■ Saved entries

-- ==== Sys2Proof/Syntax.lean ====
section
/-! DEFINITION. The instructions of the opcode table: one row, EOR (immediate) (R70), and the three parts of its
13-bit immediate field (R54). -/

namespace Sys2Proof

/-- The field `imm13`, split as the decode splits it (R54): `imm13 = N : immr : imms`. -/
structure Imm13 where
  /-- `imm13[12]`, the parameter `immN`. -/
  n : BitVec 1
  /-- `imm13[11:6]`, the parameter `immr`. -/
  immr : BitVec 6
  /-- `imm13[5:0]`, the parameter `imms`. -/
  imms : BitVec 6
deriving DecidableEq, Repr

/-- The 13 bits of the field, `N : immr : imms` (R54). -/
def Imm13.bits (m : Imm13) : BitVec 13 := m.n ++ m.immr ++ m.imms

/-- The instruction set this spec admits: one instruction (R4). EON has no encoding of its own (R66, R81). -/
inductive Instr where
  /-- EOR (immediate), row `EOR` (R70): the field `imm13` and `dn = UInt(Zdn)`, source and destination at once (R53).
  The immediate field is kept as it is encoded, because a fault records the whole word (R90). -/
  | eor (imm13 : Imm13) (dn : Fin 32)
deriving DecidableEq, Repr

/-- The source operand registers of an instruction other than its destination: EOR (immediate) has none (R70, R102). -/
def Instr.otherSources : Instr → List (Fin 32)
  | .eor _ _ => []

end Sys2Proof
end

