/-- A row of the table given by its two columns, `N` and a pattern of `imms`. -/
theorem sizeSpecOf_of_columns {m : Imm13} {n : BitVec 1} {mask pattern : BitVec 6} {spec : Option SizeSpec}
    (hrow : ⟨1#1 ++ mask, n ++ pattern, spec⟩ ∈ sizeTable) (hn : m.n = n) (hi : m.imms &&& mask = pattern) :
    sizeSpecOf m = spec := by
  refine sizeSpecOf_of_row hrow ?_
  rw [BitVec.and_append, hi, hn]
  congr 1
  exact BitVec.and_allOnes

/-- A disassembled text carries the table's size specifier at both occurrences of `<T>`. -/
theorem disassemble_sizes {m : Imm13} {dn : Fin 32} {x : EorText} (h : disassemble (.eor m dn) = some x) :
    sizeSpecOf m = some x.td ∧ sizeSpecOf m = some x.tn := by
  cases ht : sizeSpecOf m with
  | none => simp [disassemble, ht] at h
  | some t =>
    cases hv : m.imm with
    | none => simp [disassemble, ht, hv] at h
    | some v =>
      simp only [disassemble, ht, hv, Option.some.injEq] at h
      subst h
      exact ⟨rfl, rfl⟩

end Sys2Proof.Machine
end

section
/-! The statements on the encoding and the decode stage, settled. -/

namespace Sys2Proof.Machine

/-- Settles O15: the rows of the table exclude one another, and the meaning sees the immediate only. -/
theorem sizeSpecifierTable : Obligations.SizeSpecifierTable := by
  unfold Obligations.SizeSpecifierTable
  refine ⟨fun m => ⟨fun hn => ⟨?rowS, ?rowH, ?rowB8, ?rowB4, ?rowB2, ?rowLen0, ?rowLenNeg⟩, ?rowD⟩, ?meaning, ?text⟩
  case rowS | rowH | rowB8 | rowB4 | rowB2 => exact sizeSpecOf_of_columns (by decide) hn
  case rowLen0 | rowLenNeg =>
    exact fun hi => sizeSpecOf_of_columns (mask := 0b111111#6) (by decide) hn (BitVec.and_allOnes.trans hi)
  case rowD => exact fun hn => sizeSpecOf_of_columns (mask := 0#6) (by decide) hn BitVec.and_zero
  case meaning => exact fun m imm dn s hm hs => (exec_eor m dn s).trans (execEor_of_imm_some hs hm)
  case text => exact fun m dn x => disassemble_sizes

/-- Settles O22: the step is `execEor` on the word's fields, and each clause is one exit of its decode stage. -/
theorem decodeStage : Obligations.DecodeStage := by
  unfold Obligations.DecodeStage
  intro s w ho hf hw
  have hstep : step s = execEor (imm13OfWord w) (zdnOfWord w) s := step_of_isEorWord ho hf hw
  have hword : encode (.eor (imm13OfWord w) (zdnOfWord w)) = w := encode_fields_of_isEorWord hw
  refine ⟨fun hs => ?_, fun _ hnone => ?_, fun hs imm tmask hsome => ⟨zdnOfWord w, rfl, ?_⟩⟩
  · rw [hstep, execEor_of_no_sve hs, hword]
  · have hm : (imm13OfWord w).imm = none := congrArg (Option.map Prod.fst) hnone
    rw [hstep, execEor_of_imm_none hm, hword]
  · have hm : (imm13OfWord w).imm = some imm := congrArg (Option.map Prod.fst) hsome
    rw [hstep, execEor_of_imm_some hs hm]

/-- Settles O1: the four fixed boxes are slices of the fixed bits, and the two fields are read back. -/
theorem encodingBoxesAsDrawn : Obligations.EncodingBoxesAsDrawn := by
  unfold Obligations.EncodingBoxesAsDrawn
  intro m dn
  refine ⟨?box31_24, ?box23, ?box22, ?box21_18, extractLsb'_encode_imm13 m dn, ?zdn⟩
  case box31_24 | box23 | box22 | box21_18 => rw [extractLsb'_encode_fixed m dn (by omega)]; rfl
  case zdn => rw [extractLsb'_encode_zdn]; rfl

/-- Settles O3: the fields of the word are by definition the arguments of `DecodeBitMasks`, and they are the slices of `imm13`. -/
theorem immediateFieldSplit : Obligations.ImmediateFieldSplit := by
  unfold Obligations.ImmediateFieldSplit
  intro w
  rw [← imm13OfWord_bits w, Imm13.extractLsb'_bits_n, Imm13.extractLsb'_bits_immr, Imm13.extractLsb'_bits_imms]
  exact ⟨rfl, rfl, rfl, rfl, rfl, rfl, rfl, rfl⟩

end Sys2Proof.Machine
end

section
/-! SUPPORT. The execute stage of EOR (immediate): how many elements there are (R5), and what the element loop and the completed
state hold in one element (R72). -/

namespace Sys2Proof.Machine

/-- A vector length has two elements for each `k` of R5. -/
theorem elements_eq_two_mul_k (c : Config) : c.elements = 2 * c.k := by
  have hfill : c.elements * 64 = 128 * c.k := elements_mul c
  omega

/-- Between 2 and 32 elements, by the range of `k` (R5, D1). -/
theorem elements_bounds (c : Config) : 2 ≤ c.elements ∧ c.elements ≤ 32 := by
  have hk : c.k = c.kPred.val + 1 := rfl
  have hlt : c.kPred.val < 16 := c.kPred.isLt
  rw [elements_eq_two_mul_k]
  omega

■ YOUR INSTRUCTIONS
Line by line, please reproduce the records exactly.

■ RESPONSE FOR THIS EXERCISE
-- ==== Sys2Proof/Syntax.lean ====
section
/-! DEFINITION. The instructions of the opcode table: one row, EOR (immediate) (R70), and the three parts of its
13-bit immediate field (R54). -/

namespace Sys2Proof

/-- The field `imm13`, split as the decode splits it (R54): `imm13 = N : immr : imms`. -/
structure Imm13 where
  /-- `imm13[12]`, the parameter `immN`. -/
  n : BitVec 1
  /-- `imm13[11:6]`, the parameter `immr`. -/
  immr : BitVec 6
  /-- `imm13[5:0]`, the parameter `imms`. -/
  imms : BitVec 6
deriving DecidableEq, Repr

/-- The 13 bits of the field, `N : immr : imms` (R54). -/
def Imm13.bits (m : Imm13) : BitVec 13 := m.n ++ m.immr ++ m.imms

/-- The instruction set this spec admits: one instruction (R4). EON has no encoding of its own (R66, R81). -/
inductive Instr where
  /-- EOR (immediate), row `EOR` (R70): the field `imm13` and `dn = UInt(Zdn)`, source and destination at once (R53).
  The immediate field is kept as it is encoded, because a fault records the whole word (R90). -/
  | eor (imm13 : Imm13) (dn : Fin 32)
deriving DecidableEq, Repr

/-- The source operand registers of an instruction other than its destination: EOR (immediate) has none (R70, R102). -/
def Instr.otherSources : Instr → List (Fin 32)
  | .eor _ _ => []

end Sys2Proof
end

/-- A row of the table given by its two columns, `N` and a pattern of `imms`. -/
theorem sizeSpecOf_of_columns {m : Imm13} {n : BitVec 1} {mask pattern : BitVec 6} {spec : Option SizeSpec}
    (hrow : ⟨1#1 ++ mask, n ++ pattern, spec⟩ ∈ sizeTable) (hn : m.n = n) (hi : m.imms &&& mask = pattern) :
    sizeSpecOf m = spec := by
  refine sizeSpecOf_of_row hrow ?_
  rw [BitVec.and_append, hi, hn]
  congr 1
  exact BitVec.and_allOnes

/-- A disassembled text carries the table's size specifier at both occurrences of `<T>`. -/
theorem disassemble_sizes {m : Imm13} {dn : Fin 32} {x : EorText} (h : disassemble (.eor m dn) = some x) :
    sizeSpecOf m = some x.td ∧ sizeSpecOf m = some x.tn := by
  cases ht : sizeSpecOf m with
  | none => simp [disassemble, ht] at h
  | some t =>
    cases hv : m.imm with
    | none => simp [disassemble, ht, hv] at h
    | some v =>
      simp only [disassemble, ht, hv, Option.some.injEq] at h
      subst h
      exact ⟨rfl, rfl⟩

end Sys2Proof.Machine
end

section
/-! The statements on the encoding and the decode stage, settled. -/

namespace Sys2Proof.Machine

/-- Settles O15: the rows of the table exclude one another, and the meaning sees the immediate only. -/
theorem sizeSpecifierTable : Obligations.SizeSpecifierTable := by
  unfold Obligations.SizeSpecifierTable
  refine ⟨fun m => ⟨fun hn => ⟨?rowS, ?rowH, ?rowB8, ?rowB4, ?rowB2, ?rowLen0, ?rowLenNeg⟩, ?rowD⟩, ?meaning, ?text⟩
  case rowS | rowH | rowB8 | rowB4 | rowB2 => exact sizeSpecOf_of_columns (by decide) hn
  case rowLen0 | rowLenNeg =>
    exact fun hi => sizeSpecOf_of_columns (mask := 0b111111#6) (by decide) hn (BitVec.and_allOnes.trans hi)
  case rowD => exact fun hn => sizeSpecOf_of_columns (mask := 0#6) (by decide) hn BitVec.and_zero
  case meaning => exact fun m imm dn s hm hs => (exec_eor m dn s).trans (execEor_of_imm_some hs hm)
  case text => exact fun m dn x => disassemble_sizes

/-- Settles O22: the step is `execEor` on the word's fields, and each clause is one exit of its decode stage. -/
theorem decodeStage : Obligations.DecodeStage := by
  unfold Obligations.DecodeStage
  intro s w ho hf hw
  have hstep : step s = execEor (imm13OfWord w) (zdnOfWord w) s := step_of_isEorWord ho hf hw
  have hword : encode (.eor (imm13OfWord w) (zdnOfWord w)) = w := encode_fields_of_isEorWord hw
  refine ⟨fun hs => ?_, fun _ hnone => ?_, fun hs imm tmask hsome => ⟨zdnOfWord w, rfl, ?_⟩⟩
  · rw [hstep, execEor_of_no_sve hs, hword]
  · have hm : (imm13OfWord w).imm = none := congrArg (Option.map Prod.fst) hnone
    rw [hstep, execEor_of_imm_none hm, hword]
  · have hm : (imm13OfWord w).imm = some imm := congrArg (Option.map Prod.fst) hsome
    rw [hstep, execEor_of_imm_some hs hm]

/-- Settles O1: the four fixed boxes are slices of the fixed bits, and the two fields are read back. -/
theorem encodingBoxesAsDrawn : Obligations.EncodingBoxesAsDrawn := by
  unfold Obligations.EncodingBoxesAsDrawn
  intro m dn
  refine ⟨?box31_24, ?box23, ?box22, ?box21_18, extractLsb'_encode_imm13 m dn, ?zdn⟩
  case box31_24 | box23 | box22 | box21_18 => rw [extractLsb'_encode_fixed m dn (by omega)]; rfl
  case zdn => rw [extractLsb'_encode_zdn]; rfl

/-- Settles O3: the fields of the word are by definition the arguments of `DecodeBitMasks`, and they are the slices of `imm13`. -/
theorem immediateFieldSplit : Obligations.ImmediateFieldSplit := by
  unfold Obligations.ImmediateFieldSplit
  intro w
  rw [← imm13OfWord_bits w, Imm13.extractLsb'_bits_n, Imm13.extractLsb'_bits_immr, Imm13.extractLsb'_bits_imms]
  exact ⟨rfl, rfl, rfl, rfl, rfl, rfl, rfl, rfl⟩

end Sys2Proof.Machine
end

section
/-! SUPPORT. The execute stage of EOR (immediate): how many elements there are (R5), and what the element loop and the completed
state hold in one element (R72). -/

namespace Sys2Proof.Machine

/-- A vector length has two elements for each `k` of R5. -/
theorem elements_eq_two_mul_k (c : Config) : c.elements = 2 * c.k := by
  have hfill : c.elements * 64 = 128 * c.k := elements_mul c
  omega

/-- Between 2 and 32 elements, by the range of `k` (R5, D1). -/
theorem elements_bounds (c : Config) : 2 ≤ c.elements ∧ c.elements ≤ 32 := by
  have hk : c.k = c.kPred.val + 1 := rfl
  have hlt : c.kPred.val < 16 := c.kPred.isLt
  rw [elements_eq_two_mul_k]
  omega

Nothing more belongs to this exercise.